1/1 Photo of Cheese Filled Jumbo Shells
1 hr 5 mins
Miss Tinkerbell's Note:
I got this recipe off the package of San Giorgio Jumbo Shells box. Tried it tonight, tastes great!! Cooking time includes pasta cooking time.
My Private Note
Units: US | Metric
- 1 (12 ounce) package jumbo pasta shells
- 4 cups ricotta cheese (I used light and still tastes great)
- 2 cups mozzarella cheese, shredded (I used a tomato mozarella cheese for something different)
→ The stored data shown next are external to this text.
def fxCourseHello (peer : Fin 4) (hello : Hello) (s : State) : State := whenS s.start.serving (hearHello peer.val hello.payload) s
def execCourseHello (peer : Fin 4) (hello : Hello) (s : State) : Host.Outcome State Fault Refusal := .next (fxCourseHello peer hello s)

/-- The exchange buffer's content (R452). -/
def xbufBytes (p : Nat) (content : Bytes) : Bytes :=
  toLE 1 p ++ toLE 1 ftAgree ++ toLE 2 content.length ++ zeros 12 ++ content

/-- A member that has heard no master takes the sender of step 2 for it: an elect that became master (R450, R451). -/
def followAgree (p : Nat) (s : State) : State :=
  if crsIsMaster s then s else modCrs (fun c => { c with master := BitVec.ofNat 2 p, heard := true }) s

/-- Steps 3 and 5 (R451, R452): the peer's output and statement go to the exchange buffer, one pairing at a time, and owner software
is told. -/
def hearAgree (p : Nat) (output stmt : Bytes) (s : State) : State :=
  let due := if crsIsMaster s then PairStep.agreed else PairStep.hello
  let from' := crsIsMaster s || !s.crs.heard || decide (s.crs.master.toNat = p)
  if (s.peer p).step ≠ due ∨ !from' ∨ (crsOthers s).any (fun q => decide ((s.peer q).step = .waiting)) then s
  else
    let a := (s.eff .ownCourseXbuf).toNat
    let b := xbufBytes p (output ++ stmt)
    match check s s.gen.act none .secure .write a b.length with
    | some (fa, cause) => violP fa .write cause kindImage 0 0 (s.gen.active.toNat % 65536) s
    | none => raiseG gCrsPeer (modPeer p (fun q => { q with step := .waiting, got := output }) (followAgree p (emitWr a b s)))

def fxCourseAgreeReceived (peer : Fin 4) (output stmt : Bytes) (s : State) : State := whenS s.start.serving (hearAgree peer.val output stmt) s
def execCourseAgreeReceived (peer : Fin 4) (output stmt : Bytes) (s : State) : Host.Outcome State Fault Refusal :=
  .next (fxCourseAgreeReceived peer output stmt s)

/-- The pairing that waits for a command. -/
def waitingPair (s : State) : Option Nat := (crsOthers s).find? (fun p => decide ((s.peer p).step = .waiting))

/-- A position joins with a group key and an epoch (R451 step 7, R453). -/
def joined (p : Nat) (gkey : Bytes) (epoch : Nat) (s : State) : State :=
  modPeer p (fun q => { q with gkey := gkey, epoch := epoch, cntA := 0, cntB := 0, silent := false }) s

/-- Step 7 on the master: K_G under K_P(m) in a GROUP frame; it waits while a supply warning lasts (R278, R468). -/
def sendGroup (p : Nat) (s : State) : State :=
  if s.sup.active then s
  else
    match generate 12 (genOrder 0) s with
    | (none, s1) => s1
    | (some n, s1) =>
      let key := (s1.peer p).key
      raiseG gCrsFormed (modPeer p (fun q => { q with step := .idle, formed := true, seed := [], got := [] })
        (joined p s1.crs.newKey s1.crs.forming
          (sendFrame ftGroup p (n ++ aeadSeal 0x1D key n [] s1.crs.newKey) s1)))

/-- Step 6 on the master: FINISH, K_P(m), and K_G drawn once for the epoch. -/
def masterFinish (p : Nat) (s : State) : State :=
  let secret := hybFinish (s.peer p).seed (s.peer p).got (pairCtx s (crsPos s) p)
  let s1 := modPeer p (fun q => { q with key := pairKey s secret (crsPos s) p, step := .accepted }) s
  if s1.crs.newKey ≠ [] then sendGroup p s1
  else
    match generate 32 (genOrder 0) s1 with
    | (none, s2) => s2
    | (some k, s2) => sendGroup p (modCrs (fun c => { c with newKey := k }) s2)

/-- Step 4 on the member: RESPOND, K_P(m), and its statement. Without a generator the pairing waits for a command again. -/
def memberRespond (p : Nat) (s : State) : State :=
  let again (s : State) : State := modPeer p (fun q => { q with step := .waiting }) s
  if !mayAttest s then formationStops p s
  else
    match generate 64 (genOrder 0) s with
    | (none, s1) => again s1
    | (some k, s1) =>
      let z := hybRespond k (s1.peer p).got (pairCtx s1 p (crsPos s1))
      match courseStatement p z.1 s1 with
      | (none, s2) => again s2
      | (some st, s2) =>
        sendLong ftAgree p (z.1 ++ st) (modPeer p (fun q => { q with key := pairKey s2 z.2 p (crsPos s2), step := .accepted }) s2)

/-- A CRS_PEER record (R467). -/
def peerRecord (p outcome : Nat) (s : State) : State := crsRecord 0x41 [p + 2 ^ 8 * outcome] s

/-- ACCEPT (R452): the waiting pairing continues with step 4 or step 6. -/
def courseAccept (s : State) : State :=
  match waitingPair s with
  | none => s
  | some p => issueStep (!crsIsMaster s) p (modPeer p (fun q => { q with step := .working }) (peerRecord p 0 s))

/-- The work of a step of a pairing has ended: step 2, 4 or 6 (R451). -/
def stepEnds (p : Nat) (s : State) : State :=
  match (s.peer p).step with
  | .hello => masterAgree p s
  | .working => if crsIsMaster s then masterFinish p s else memberRespond p s
  | _ => s
def fxCourseAccept (who : Who) (s : State) : State := gateW who .ownCourseCmd 1 courseAccept s
def execCourseAccept (who : Who) (s : State) : Host.Outcome State Fault Refusal := .next (fxCourseAccept who s)

/-- REJECT, or no command in time (R452). -/
def abandon (cause : Nat) (s : State) : State :=
  match waitingPair s with
  | none => s
  | some p => peerRecord p cause (raiseG gCrsPeer (stopPairing p cause s))
def fxCourseReject (who : Who) (s : State) : State := gateW who .ownCourseCmd 2 (abandon 1) s
def execCourseReject (who : Who) (s : State) : Host.Outcome State Fault Refusal := .next (fxCourseReject who s)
- 3/4 cup parmesan cheese, grated
- 3 eggs
- 1 tablespoon fresh parsley, chopped
- 3/4 teaspoon dried oregano leaves
- 1/2 teaspoon salt
- 1/4 teaspoon ground black pepper
- 3 cups spaghetti sauce (I used the same amount of tomato sauce and added tomato paste to thicken it up, and added seasonings)
- 1Cook pasta according to package directions.
- 2Combine cheeses, eggs, parsley, oregano, salt and pepper.
- 3Fill each pasta shell with about 2 tablespoons of the cheese mixture.
- 4Spread a thin layer of sauce on bottom of a 13x9 inch baking pan.
- 5Place pasta in the pan; cover with remaining sauce.
- 6Sprinkle with additional Parmesan cheese, if desired.
- 7Cover with aluminum foil.
- 8Bake at 350 degrees Fahrenheit for about 35 minutes or until hot and bubbly.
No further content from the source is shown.